Bad configuration option: gssapikexalgorithms

Found when using an SSH binary from Nix on typically RPM-based distros like CentOS, Fedora, Scientific Linux, Redhat, etc. The quick fix: Just comment out the configuration option in the ssh config file, you probably don't need it.

Desktop Environment does not find .desktop files

IF your DE does not look in $HOME/.nix-profile/share for .desktop files. You need to add that path to the XDG_DATA_DIRS, the position reflects precedence so files in earlier directories shadow files in later directories. This can be accomplished in various ways depending on your login manager, see Arch wiki: Xprofile for more information. For example using ~/.xprofile as follows:

$ export XDG_DATA_DIRS=$HOME/.nix-profile/share:/usr/local/share:/usr/share

Notice that you have to include the default locations on your system, otherwise they will be overwritten. Find out the proper paths using echo $XDG_DATA_DIRS. (Note: export XDG_DATA_DIRS=$HOME/.nix-profile/share:$XDG_DATA_DIRS did not work, XDG_DATA_DIRS ended up containing only $HOME/.nix-profile/share: which isn't even a valid path.)

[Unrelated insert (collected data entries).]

-- ==== Sys2Proof/Machine/FrontEnd.lean ====
section
/-!
DEFINITION. The front end (R333-R346, R385-R392, R400): queue registers and control blocks, ring entries, kernel headers and
their selection, dispatch, completion, cancels, gates, and the kill of a tableau (R100, R346).
-/

namespace Sys2Proof

/-- The half holds bits [31:0]. -/
def Half.hasLow : Half → Bool
  | .high => false
  | _ => true

/-- The half holds bits [63:32]. -/
def Half.hasHigh : Half → Bool
  | .low => false
  | _ => true

end Sys2Proof

namespace Sys2Proof.Machine

/-! ## Memory as the front end reaches it (R335, R338, R342) -/

/-- The home of an address in a tableau: a page of it with the permissions asked for, or a slice word of a valid vtile. -/
def State.feHome (t : BitVec 16) (n : Need) (va : Word) (s : State) : State × Option Home :=
  match s.tab? t with
  | none => (s, none)
  | some x =>
    match range va with
    | .paged =>
      match s.walkFrom x.args.root va.toNat 4 0 x.args.root with
      | (s, .ok e) => (s, if (leafReason false n e.leaf).isNone then some (leafHome e.leaf e.bits va.toNat) else none)
      | (s, .error _) => (s, none)
    | .slice vt off =>
      let u : TileId := { tab := t, vt := vt }
      (s, if s.validVt u && (s.mapEntry u).st != .invalid then some (.slice u off) else none)
    | _ => (s, none)

/-- n words from an address on; none when one is unreachable, on a host page that is not allowed, or POISON. -/
def State.feRead (t : BitVec 16) (host : Bool) : Nat → Word → State → State × Option (List Word)
  | 0, _, s => (s, some [])
  | n + 1, va, s =>
    match s.feHome t needR va with
    | (s, none) => (s, none)
    | (s, some h) =>
      if h.isHost && !host then (s, none)
      else if !s.pageOk h then (s.logDpa h, none)
      else
        let s := s.detect h
        if s.tagOf h = .poison then (s, none)
        else
          match State.feRead t host n (va + 8) s with
          | (s, some ws) => (s, some (s.loadWord h :: ws))
          | r => r

/-- A place that the front end's accesses reach now (R21, R22). -/
def State.feOpen (s : State) : Home → Bool
  | .slice t _ =>
    let e := s.mapEntry t
    (e.st = .resident || (e.st = .absent && !e.fresh)) && !s.entryBad t
  | _ => true

/-- The mask of the bits of a half, and a written value with its bits in place (R48). -/
def halfMask : Half → Word
  | .both => 0xFFFFFFFFFFFFFFFF
  | .low => 0xFFFFFFFF
  | .high => 0xFFFFFFFF00000000

def placeHalf (h : Half) (x : Word) : Word :=
  match h with
  | .both => x
  | .low => x &&& 0xFFFFFFFF
  | .high => x <<< 32

/-- A register after a write of a half of it. -/
def halfMerge (h : Half) (old x : Word) : Word := (old &&& ~~~(halfMask h)) ||| placeHalf h x

/-! ## The fields of a queue (R333, R334) -/

def Queue.ring (q : Queue) : Word := atBits 6 42 (bits q.cfg0 6 42)
def Queue.lsize (q : Queue) : Nat := bits q.cfg0 0 5
def Queue.tabId (q : Queue) : BitVec 16 := BitVec.ofNat 16 (bits q.cfg1 16 16)
def Queue.prio (q : Queue) : Nat := bits q.cfg1 8 3
def Queue.vector (q : Queue) : Nat := bits q.cfg1 32 16
def Queue.msix (q : Queue) : Bool := q.cfg1.getLsbD 1
def Queue.en (q : Queue) : Bool := q.cfg1.getLsbD 0
def Queue.qcb (q : Queue) : Word := atBits 6 42 (bits q.cfg2 6 42)

def LaunchState.final : LaunchState → Bool
  | .pending | .dispatched => false
  | _ => true

/-- A launch of the queue is PENDING or DISPATCHED, entries not yet read included. -/
def Queue.active (q : Queue) : Bool := q.head != q.tail || q.launches.any fun l => !l.state.final

def Queue.stateCode (q : Queue) : Nat := if q.killed then 3 else if !q.en then 0 else if q.active then 2 else 1

/-- QSTAT. -/
def Queue.qstat (q : Queue) : Word :=
  atBits 32 32 q.head.toNat ||| atBits 24 8 q.mismatch |||
    atBits 16 8 (Nat.min 255 (q.launches.filter fun l => l.state == .dispatched).length) |||
    atBits 3 1 (b2n q.cwerr) ||| atBits 2 1 (b2n q.ovf) ||| atBits 0 2 q.stateCode

/-- QCANCEL. -/
def Queue.qcancel (q : Queue) : Word := atBits 32 3 q.result ||| atBits 0 32 q.cancelSeq.toNat

/-! ## The control block (R335, R336) -/

/-- An error record that names a queue: DETAIL has its number in bits 11 to 0 and an index from bit 16 (R335, R338, R381; DESIGN CHOICE, log
entry 84). -/
def State.logQueue (kind : Nat) (q : BitVec 12) (detail : Nat) (s : State) : State :=
  s.log { kind := kind, source := 5, fatal := false, count := 1, time := s.now, tab := (s.queue q).tabId, vt := 0, hart := 0, va := 0,
          dpa := 0, detail := BitVec.ofNat 64 (q.toNat + 65536 * detail) }

/-- The control block can be written: mapped with W, not on a host page, nor on a page that is not VALID (R37), with no POISON word. -/
def State.qcbHome (q : BitVec 12) (s : State) : State × Option Home :=
  match s.feHome (s.queue q).tabId needW (s.queue q).qcb with
  | (s, some h) =>
    if !s.pageOk h then (s.logDpa h, none)
    else (s, if h.isHost || (List.range 8).any fun i => s.tagOf (h.plus (8 * i)) = .poison then none else some h)
  | r => r

/-- Writes a word of the control block, or logs that it cannot, once for each reload. -/
def State.qcbWrite (q : BitVec 12) (off : Nat) (v : Word) (s : State) : State :=
  match s.qcbHome q with
  | (s, some h) =>
    let h := h.plus off
    ((s.detectWrite h [h]).act .write h 255 v.toNat).1
  | (s, none) =>
    if (s.queue q).qcbLogged then s
    else (s.logQueue 0x0C q 0).modQueue q fun x => { x with qcbLogged := true }

/-- The mirrors in memory differ from the values last written there (R336); mirrors that cannot be read, in a block that is unmapped or that
holds POISON, are no difference (DESIGN CHOICE, log entry 77). -/
def State.mirrorsDiffer (m : Word × Word × Word) (s : State) : State × Bool :=
  match s.feRead (BitVec.ofNat 16 (bits m.2.1 16 16)) false 3 (atBits 6 42 (bits m.2.2 6 42) + 0x10) with
  | (s, some ws) => (s, ws != [m.1, m.2.1, m.2.2])
  | (s, none) => (s, false)

/-- A reload of the queue's record: the mirrors are compared with the values last written, wherever that was, and rewritten with the
word of zeros behind the block's fields (R335, R336). -/
def State.reloadQueue (q : BitVec 12) (s : State) : State :=
  let s := match (s.queue q).mirrors with
    | some m =>
      match s.mirrorsDiffer m with
      | (s, true) => (s.logQueue 0x09 q 0).modQueue q fun x => { x with mismatch := Nat.min 255 (x.mismatch + 1) }
      | (s, false) => s
    | none => s
  let s := s.modQueue q fun x => { x with qcbLogged := false }
  let x := s.queue q
  let s := (((s.qcbWrite q 0x10 x.cfg0).qcbWrite q 0x18 x.cfg1).qcbWrite q 0x20 x.cfg2).qcbWrite q 0x38 0
  s.modQueue q fun y => { y with mirrors := if y.qcbLogged then y.mirrors else some (x.cfg0, x.cfg1, x.cfg2) }

/-! ## Kernel headers (R385-R392) -/

/-- A header and its tables as they stand in memory. -/
structure RawHdr where
  bytes  : List Byte
  base   : Word
  groups : List Word
  alts   : List (Word × Word)
deriving DecidableEq, Repr

def RawHdr.f (h : RawHdr) (off n : Nat) : Nat := field h.bytes off n

/-- The fields of a header lie in their ranges (R385, R387); TABOFF is 0 just when there are no entries (DESIGN CHOICE, log entry 87). -/
def hdrFields (b : List Byte) (va : Word) : Bool :=
  let f := fun off n => field b off n
  let cend := f 0x20 8
  let nbar := f 0x0E 1
  let nalt := f 0x0F 1
  f 0 4 == 0x4B444D55 && f 4 1 == 1 && f 5 1 < 4 && 1 ≤ f 9 1 && f 9 1 ≤ 16 && 1 ≤ f 0x0A 1 && 1 ≤ f 0x0B 1 &&
    f 0x0A 1 * f 0x0B 1 ≤ 64 && 1 ≤ f 0x0C 1 && f 0x0C 1 ≤ 32 && f 0x0D 1 ≤ 32 && nbar ≤ 16 && nalt ≤ 15 &&
    f 0x10 4 % 64 == 0 && f 0x10 4 ≤ 4194304 && f 0x14 4 == 0 && va.toNat % 32 == 0 && cend % 64 == 0 &&
    f 0x18 8 + 96 ≤ cend && f 0x28 8 % 4 == 0 && f 0x28 8 < cend && f 0x38 8 % 8 == 0 &&
    (nbar + nalt == 0) == (f 0x38 8 == 0) && f 0x38 8 + 8 * nbar + 16 * nalt ≤ cend && (f 0x30 8 == 0 || f 0x30 8 < cend)

/-- A group entry lies in its ranges (R386). -/
def groupOk (stages tiles : Nat) (w : Word) : Bool :=
  bits w 48 16 == 0 && bits w 44 4 != 0 && bits w 32 6 ≤ bits w 38 6 && bits w 38 6 < tiles && bits w 12 10 ≤ bits w 22 10 &&
    bits w 4 4 ≤ bits w 8 4 && bits w 8 4 < stages

def groupDecl (w : Word) : GroupDecl :=
  { grp := BitVec.ofNat 4 (bits w 0 4), s0 := bits w 4 4, s1 := bits w 8 4, n0 := bits w 12 10, n1 := bits w 22 10, t0 := bits w 32 6,
    t1 := bits w 38 6, hmask := BitVec.ofNat 4 (bits w 44 4) }

def distinct : List Nat → Bool
  | [] => true
  | x :: xs => !xs.contains x && distinct xs

/-- Pairs of words. -/
def wordPairs : List Word → List (Word × Word)
  | a :: b :: rest => (a, b) :: wordPairs rest
  | _ => []

/-- Reads and checks one header with its tables. -/
def State.readHdr (t : BitVec 16) (va : Word) (s : State) : State × Option RawHdr :=
  match s.feRead t true 12 va with
  | (s, none) => (s, none)
  | (s, some ws) =>
    let b := ws.flatMap fun w => leBytes 8 w.toNat
    if !hdrFields b va then (s, none)
    else
      let base := va - BitVec.ofNat 64 (field b 0x18 8)
      let nbar := field b 0x0E 1
      match s.feRead t true (nbar + 2 * field b 0x0F 1) (base + BitVec.ofNat 64 (field b 0x38 8)) with
      | (s, none) => (s, none)
      | (s, some tw) =>
        let gs := tw.take nbar
        if gs.all (groupOk (field b 9 1) (field b 0x0A 1 * field b 0x0B 1)) && distinct (gs.map fun w => bits w 0 4) then
          (s, some { bytes := b, base := base, groups := gs, alts := wordPairs (tw.drop nbar) })
        else (s, none)

/-- An alternative agrees with its first header (R387), and headers of one segment carry one CEND (R385). -/
def altOk (h a : RawHdr) (e : Word × Word) : Bool :=
  bits e.1 24 40 == 0 && a.f 0x0F 1 == 0 && a.base == h.base && a.f 9 1 == h.f 9 1 && a.f 0x0A 1 == h.f 0x0A 1 &&
    a.f 0x0B 1 == h.f 0x0B 1 && a.f 5 1 / 2 == h.f 5 1 / 2 && a.f 0x20 8 == h.f 0x20 8 && a.groups == h.groups

/-- Reads every alternative; none when one breaks a rule. Each comes with the version its entry names. -/
def State.readAlts (t : BitVec 16) (h : RawHdr) : List (Word × Word) → State → State × Option (List (RawHdr × Word))
  | [], s => (s, some [])
  | e :: rest, s =>
    match s.readHdr t (h.base + e.2) with
    | (s, none) => (s, none)
    | (s, some a) =>
      if !altOk h a e then (s, none)
      else
        match State.readAlts t h rest s with
        | (s, some as) => (s, some ((a, e.1) :: as))
        | r => r

/-- What the machine keeps of a header selected: shape, policy and groups from the first, the image from the chosen one. -/
def headerOf (h c : RawHdr) (maj min : Nat) : Header :=
  { queueOnly := h.f 5 1 / 2 % 2 == 1, stages := h.f 9 1, gw := h.f 0x0A 1, gh := h.f 0x0B 1,
    entry := c.base + BitVec.ofNat 64 (c.f 0x28 8), cend := c.base + BitVec.ofNat 64 (c.f 0x20 8), slice := c.f 0x10 4,
    ng := c.f 0x0C 1, nv := c.f 0x0D 1,
    major := BitVec.ofNat 8 maj, minor := BitVec.ofNat 8 min, groups := h.groups.map groupDecl }

/-- A selection (R388). -/
inductive Select where
  | bad
  | native (h : Header)
  | evi (digest : List Byte)

/-- A candidate of the greatest ISAMIN, the first of equals. -/
def bestMinor : List (RawHdr × Nat × Nat × Nat) → Option (RawHdr × Nat × Nat × Nat)
  | [] => none
  | c :: cs => match bestMinor cs with
    | some d => if c.2.2.1 < d.2.2.1 then some d else some c
    | none => some c

/-- The first step of R388 that yields a candidate, for MAJOR 1, MINOR 0 and REV 1 (R212). -/
def chooseImage (h : RawHdr) (alts : List (RawHdr × Word)) : Select :=
  let own := (h, h.f 6 1, h.f 7 1, h.f 8 1)
  let cands := (if h.f 5 1 % 2 = 1 then [] else [own]) ++ alts.map fun a => (a.1, bits a.2 0 8, bits a.2 8 8, bits a.2 16 8)
  let fits := cands.filter fun c => c.2.1 == 1 && c.2.2.1 == 0
  match fits.find? fun c => c.2.2.2 == 1 with
  | some c => .native (headerOf h c.1 c.2.1 c.2.2.1)
  | none =>
    match bestMinor (fits.filter fun c => c.2.2.2 == 0) with
    | some c => .native (headerOf h c.1 c.2.1 c.2.2.1)
    | none => if h.f 0x30 8 = 0 then .bad else .evi ((h.bytes.drop 0x40).take 32)

/-- Reads the header that KHDR names and selects. On a translated image the registered header is the selection (R392). -/
def State.selectImage (t : BitVec 16) (khdr : Word) (s : State) : State × Select :=
  match s.readHdr t khdr with
  | (s, none) => (s, .bad)
  | (s, some h) =>
    match s.readAlts t h h.alts with
    | (s, none) => (s, .bad)
    | (s, some as) =>
      match chooseImage h as with
      | .evi d =>
        match (s.tab? t).bind fun x => x.xlate.find? fun p => p.1 == d with
        | some p =>
          match s.readHdr t p.2 with
          | (s, some c) => (s, .native (headerOf h c (c.f 6 1) (c.f 7 1)))
          | (s, none) => (s, .bad)
        | none => (s, .evi d)
      | r => (s, r)

/-! ## Launches (R337-R344) -/

def Launch.word (l : Launch) (i : Nat) : Word := l.words.getD i 0
def Launch.khdr (l : Launch) : Word := l.word 0
def Launch.s0 (l : Launch) : Nat := bits (l.word 2) 0 4
def Launch.stages (l : Launch) : Nat := bits (l.word 2) 4 4 + 1
def Launch.g0 (l : Launch) : Nat := bits (l.word 2) 8 10
def Launch.gangs (l : Launch) : Nat := bits (l.word 2) 18 10 + 1
def Launch.cword (l : Launch) : Word := l.word 3
def Launch.hmask (l : Launch) : Nat := bits (l.word 4) 0 4
def Launch.wantsMsix (l : Launch) : Bool := (l.word 4).getLsbD 4
def Launch.serial (l : Launch) : Bool := (l.word 4).getLsbD 5
def Launch.seq (l : Launch) : Nat := bits (l.word 5) 0 32

def State.modLaunch (q : BitVec 12) (id : Nat) (f : Launch → Launch) (s : State) : State :=
  s.modQueue q fun x => { x with launches := x.launches.map fun l => if l.id = id then f l else l }

/-- A launch ends with a completion status; its fill is then due (R342, R344). -/
def State.endLaunch (q : BitVec 12) (id : Nat) (st : LaunchState) (status : Nat) (s : State) : State :=
  s.modLaunch q id fun l => { l with state := st, status := status, fill := true, waits := none }

/-- The reserved bits of an entry are zero and it starts some hart (R337, R338). -/
def entryOk (ws : List Word) : Bool :=
  let w := fun i => ws.getD i 0
  bits (w 2) 28 36 == 0 && bits (w 4) 7 57 == 0 && bits (w 4) 0 4 != 0 && bits (w 5) 32 32 == 0 && w 6 == 0 && w 7 == 0 &&
    (w 3).toNat % 8 == 0

/-- The checks of R338 that follow the header, and R390; a launch that passes first fixes the tableau's gang shape (R164). -/
def State.judge (q : BitVec 12) (l : Launch) (h : Header) (s : State) : State :=
  match s.tab? (s.queue q).tabId with
  | none => s.endLaunch q l.id .done 4
  | some x =>
    if x.args.sliceMax < h.slice then s.endLaunch q l.id .done 4
    else
      let fits := match x.shape with
        | some p => p == (h.gw, h.gh)
        | none => h.gw * h.gh == x.args.tiles
      if fits && decide (l.s0 + l.stages ≤ x.args.stages) && decide (l.g0 + l.gangs ≤ x.args.gangs) then
        let s := s.modTab (s.queue q).tabId fun x => { x with shape := some (h.gw, h.gh) }
        s.modLaunch q l.id fun l => { l with header := some h }
      else s.endLaunch q l.id .done 5

/-- The header of the header cache (R343). -/
def State.cachedHeader (s : State) (t : BitVec 16) (khdr : Word) : Option Header :=
  match find (t, khdr) s.headers with
  | some h => h
  | none => none

/-- The launch that the front end works on: the queue's one that has been read and is PENDING. -/
def Queue.current (q : Queue) : Option Launch := q.launches.find? fun l => l.state == .pending

/-- The index of an entry between HEAD - 2^LSIZE and TAIL. -/
def Queue.near (q : Queue) (index : Nat) : Bool :=
  let i := BitVec.ofNat 32 index
  decide ((q.head - i).toNat ≤ 2 ^ q.lsize) || decide ((i - q.head).toNat < 2 ^ q.lsize)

NOTE: The above fix will make your programs installed by nix visible in your application menu, but you still will not be able to run them, because they are symlinked outside your XDG_DATA_DIRS paths, and are not executable (one or the other criteria must be met to run the program from a menu). This impacts KDE users, and potentially others. I noticed that on native NixOS with KDE, NixOS adds all these paths for each application to one's XDG_DATA_DIRS variable.

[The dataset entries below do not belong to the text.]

-- ==== Sys2Proof/Machine/Ostler.lean ====
section
/-!
DEFINITION. The ostler (R160, R165, R177-R182, R347-R353, R423, R426): rectangles, admission, reservations, placement, time
slices, barrier planes, and the pass.
-/

namespace Sys2Proof

/-- A gang lies in a box (R352). -/
def GangBox.has (b : GangBox) (g : GangId) : Bool :=
  decide (b.s0 ≤ g.stage.toNat) && decide (g.stage.toNat ≤ b.s1) && decide (b.n0 ≤ g.gang.toNat) && decide (g.gang.toNat ≤ b.n1)

end Sys2Proof

namespace Sys2Proof.Machine

/-! ## Rectangles (R160) -/

/-- A rectangle of physical tiles in the order of the gang's tiles: its corner, its orientation and its tiles. -/
structure Fit where
  x0     : Nat
  y0     : Nat
  orient : Bool
  tiles  : List Nat
deriving DecidableEq, Repr

/-- Where tile t of a gang of width gw and height gh stands (R159, R160). -/
def rectTile (gw gh x0 y0 : Nat) (orient : Bool) (t : Nat) : Nat × Nat :=
  if orient then (x0 + gh - 1 - t / gw, y0 + t % gw) else (x0 + t % gw, y0 + t / gw)

def rectTiles (gw gh x0 y0 : Nat) (orient : Bool) : List (Nat × Nat) := (List.range (gw * gh)).map (rectTile gw gh x0 y0 orient)

/-- A rectangle that stays on the array and whose every tile satisfies p. -/
def fitAt (gw gh x0 y0 : Nat) (orient : Bool) (p : Nat → Bool) : Option Fit :=
  let ts := rectTiles gw gh x0 y0 orient
  if ts.all fun q => decide (q.1 < 112) && decide (q.2 < 112) && p (q.2 * 112 + q.1) then
    some { x0 := x0, y0 := y0, orient := orient, tiles := ts.map fun q => q.2 * 112 + q.1 }
  else none

/-- A tile of the granted share. -/
def inShare (share : List Rect) (p : Nat) : Bool :=
  share.any fun r => decide (r.x0 ≤ p % 112) && decide (p % 112 ≤ r.x1) && decide (r.y0 ≤ p / 112) && decide (p / 112 ≤ r.y1)

/-- The corners of a share in (py, px) order. -/
def corners (share : List Rect) : List (Nat × Nat) :=
  let lo := fun (f : Rect → Nat) => share.foldl (fun n r => Nat.min n (f r)) 111
  let hi := fun (f : Rect → Nat) => share.foldl (fun n r => Nat.max n (f r)) 0
  let ux := lo (·.x0)
  let uy := lo (·.y0)
  (List.range (hi (·.y1) + 1 - uy)).flatMap fun j => (List.range (hi (·.x1) + 1 - ux)).map fun i => (ux + i, uy + j)

/-- The rectangles for a gang of a tableau whose tiles satisfy p, in the order of R350's rules 2 and 3. -/
def State.fits (s : State) (g : GangId) (p : Nat → Bool) : List Fit :=
  match s.tab? g.tab with
  | some x =>
    match x.shape with
    | some (gw, gh) =>
      let ok := fun (q : Nat) => inShare x.args.share q && !s.retired.contains q && p q
      (corners x.args.share).flatMap fun c => ([false, true].map fun o => fitAt gw gh c.1 c.2 o ok).filterMap id
    | none => []
  | none => []

/-! ## Who stands where -/

/-- The scheduling states in which a gang holds its tiles (R347). -/
def SchedState.holds : SchedState → Bool
  | .placing | .running | .stopping | .saving => true
  | _ => false

/-- The physical tiles of a gang, in the order of its tiles: none for one that holds none. -/
def State.rectOf (s : State) (g : GangId) : List Nat :=
  let x := s.gang g
  if x.sched.holds then
    match (s.tab? g.tab).bind (·.shape) with
    | some (gw, gh) => (rectTiles gw gh x.x0 x.y0 x.orient).map fun q => q.2 * 112 + q.1
    | none => []
  else []

/-- Every physical tile held, with its gang. -/
def State.occupancy (s : State) : List (Nat × GangId) := s.gangs.flatMap fun p => (s.rectOf p.1).map fun q => (q, p.1)

/-- The cluster where a tile's context stands or is placed. -/
def State.standsOn (s : State) (t : TileId) : Option Nat := ((s.rectOf t.gang)[t.inGang]?).map clusterOf

/-- Some tile of one rectangle is next to some tile of another (R165). -/
def adjacent (a b : List Nat) : Bool :=
  a.any fun p => b.any fun q =>
    let dx := (p % 112 - q % 112) + (q % 112 - p % 112)
    let dy := (p / 112 - q / 112) + (q / 112 - p / 112)
    dx + dy == 1

/-- The rectangle of the resident gang of the stage before, with the same gang number (R350). -/
def State.before (s : State) (g : GangId) : List Nat :=
  if g.stage = 0 then []
  else
    let b := { g with stage := g.stage - 1 }
    if (s.gang b).st = .resident then s.rectOf b else []

/-! ## Co-residency sets (R352) -/

/-- The gangs that the ostler treats as one with a gang: the first co-residency set that holds it, or itself. -/
def State.unitOf (s : State) (g : GangId) : List GangId :=
  match s.tab? g.tab with
  | some x =>
    match x.args.sets.find? (fun b => b.has g) with
    | some b => (s.gangsOf g.tab).filter fun q => b.has q
    | none => [g]
  | none => [g]

/-- The highest PRIO of a unit's members. -/
def State.prioOf (s : State) (u : List GangId) : Nat := u.foldl (fun n g => Nat.max n (s.gang g).prio) 0

/-- When a unit was placed: when the last of its members was. -/
def State.placedAt (s : State) (u : List GangId) : Nat := u.foldl (fun n g => Nat.max n (s.gang g).placedAt) 0

/-- The earliest time at which a runnable member became RUNNABLE. -/
def State.sinceOf (s : State) (u : List GangId) : Nat :=
  (u.filter fun g => (s.gang g).sched = .runnable).foldl (fun n g => Nat.min n (s.gang g).readyAt) s.now

/-! ## Priorities (R348, R353) -/

def Ostler.ageStep (o : Ostler) : Nat := bits o.cfg 0 16
def Ostler.limit (o : Ostler) : Nat := bits o.cfg 16 4

/-- OST.CFG as written: AGESTEP and LIMIT of 0 read back as 1. -/
def ostCfg (v : Word) : Word := atBits 16 4 (Nat.max 1 (bits v 16 4)) ||| atBits 0 16 (Nat.max 1 (bits v 0 16))

/-- The minimum slice in µs: 16, or 18 in EFFICIENT mode (R353). -/
def Power.minSlice (p : Power) : Nat := if p.mode = 1 then 18 else 16

/-- A slice register as written under a minimum. -/
def ostSlices (least : Nat) (v : Word) : Word :=
  let f := fun (i : Nat) => atBits (16 * i) 16 (Nat.max least (bits v (16 * i) 16))
  f 0 ||| f 1 ||| f 2 ||| f 3

/-- The time slice of a priority in cycles. -/
def State.sliceOf (s : State) (prio : Nat) : Nat :=
  4000 * (if prio < 4 then bits s.ostler.slice0 (16 * prio) 16 else bits s.ostler.slice1 (16 * (prio % 4)) 16)

/-- When the time slice of a gang's unit ends (R352, R353). -/
def State.sliceEnd (s : State) (g : GangId) : Nat := s.placedAt (s.unitOf g) + s.sliceOf (s.prioOf (s.unitOf g))

/-- The boost of a runnable unit. -/
def State.boost (s : State) (u : List GangId) : Nat :=
  Nat.min ((s.now - s.sinceOf u) / (4000 * s.ostler.ageStep)) 15

/-- The effective priority: of a resident unit its PRIO, of a runnable one with its boost. -/
def State.eff (s : State) (u : List GangId) : Nat :=
  s.prioOf u + (if u.any fun g => (s.gang g).sched.holds then 0 else s.boost u)

def State.starving (s : State) (u : List GangId) : Bool := decide (s.ostler.limit ≤ s.boost u)

/-- The order of runnable units (R348). -/
def State.ahead (s : State) (a b : List GangId) : Bool :=
  let no := fun (u : List GangId) => match u with
    | g :: _ => g.tab.toNat * 2 ^ 14 + g.stage.toNat * 2 ^ 10 + g.gang.toNat
    | [] => 0
  let ea := s.eff a
  let eb := s.eff b
  decide (eb < ea) || (ea == eb && (decide (s.sinceOf a < s.sinceOf b) || (s.sinceOf a == s.sinceOf b && decide (no a < no b))))

/-- The runnable units, in order: some member is RUNNABLE, none holds tiles, and the gang shape is known (R164). (DEDUCED: log entry 37.) -/
def State.runnable (s : State) : List (List GangId) :=
  let us := ((s.gangs.filter fun p => p.2.sched == .runnable).map fun p => s.unitOf p.1).eraseDups
  sortBy s.ahead (us.filter fun u => u.all fun g =>
    !(s.gang g).sched.holds && (match s.tab? g.tab with | some x => x.alive && x.shape.isSome | none => false))

/-! ## Admission (R349) -/

/-- The clusters of some physical tiles. -/
def clustersOf (ps : List Nat) : List Nat := (ps.map clusterOf).eraseDups

/-- The tile that holds a granule. -/
def State.granuleTile (s : State) (gid : Nat) : Option TileId :=
  (s.tiles.find? fun p => (s.granulesOf p.1).any fun b => b.2 == gid).map (·.1)

/-- Granules of a cluster held for tiles that do not stand there and are not among those named (R302, R375). -/
def State.strayGranules (s : State) (c : Nat) (mine : List TileId) : Nat :=
  (s.granules.filter fun p => p.2.cluster == some c && (match s.granuleTile p.1 with
    | some t => !mine.contains t && s.standsOn t != some c
    | none => true)).length

/-- FREE slots of a cluster. -/
def State.freeAcc (s : State) (c : Nat) : Nat := ((s.cluster c).slots.toList.filter fun a => a.st == .free && !a.zeroing).length

/-- Saved slots that the harts of a tile bring. -/
def State.brings (s : State) (t : TileId) : Nat := t.harts.foldl (fun n h => n + (s.hartOf h).saved.length) 0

error: The option has conflicting definitions

If while doing a

nixos-rebuild switch

you see an error like:

building Nix...
building the system configuration...
error: The option `systemd.services.postfix.serviceConfig.PIDFile' has conflicting definitions, in `/nix/var/nix/profiles/per-user/root/channels/nixos/nixos/modules/
services/mail/postfix.nix' and `/etc/nixos/configuration.nix'.
(use '--show-trace' to show detailed location information)

This means exactly what it says, but how to fix it? Assuming one of the nix files is your configuration file, then you want your version to stick, and not the version from some maintainer somewhere, you can use

mkOverride

, which is a nix property defined in lib. so in the example above, the option in conflict is 'systemd.services.postfix.serviceConfig.PIDFile', so to override it you would do something like:

systemd.services.postfix.serviceConfig.PIDFile = lib.mkOverride 0 "mynewvalue";

which will override the other value, and force yours to have priority.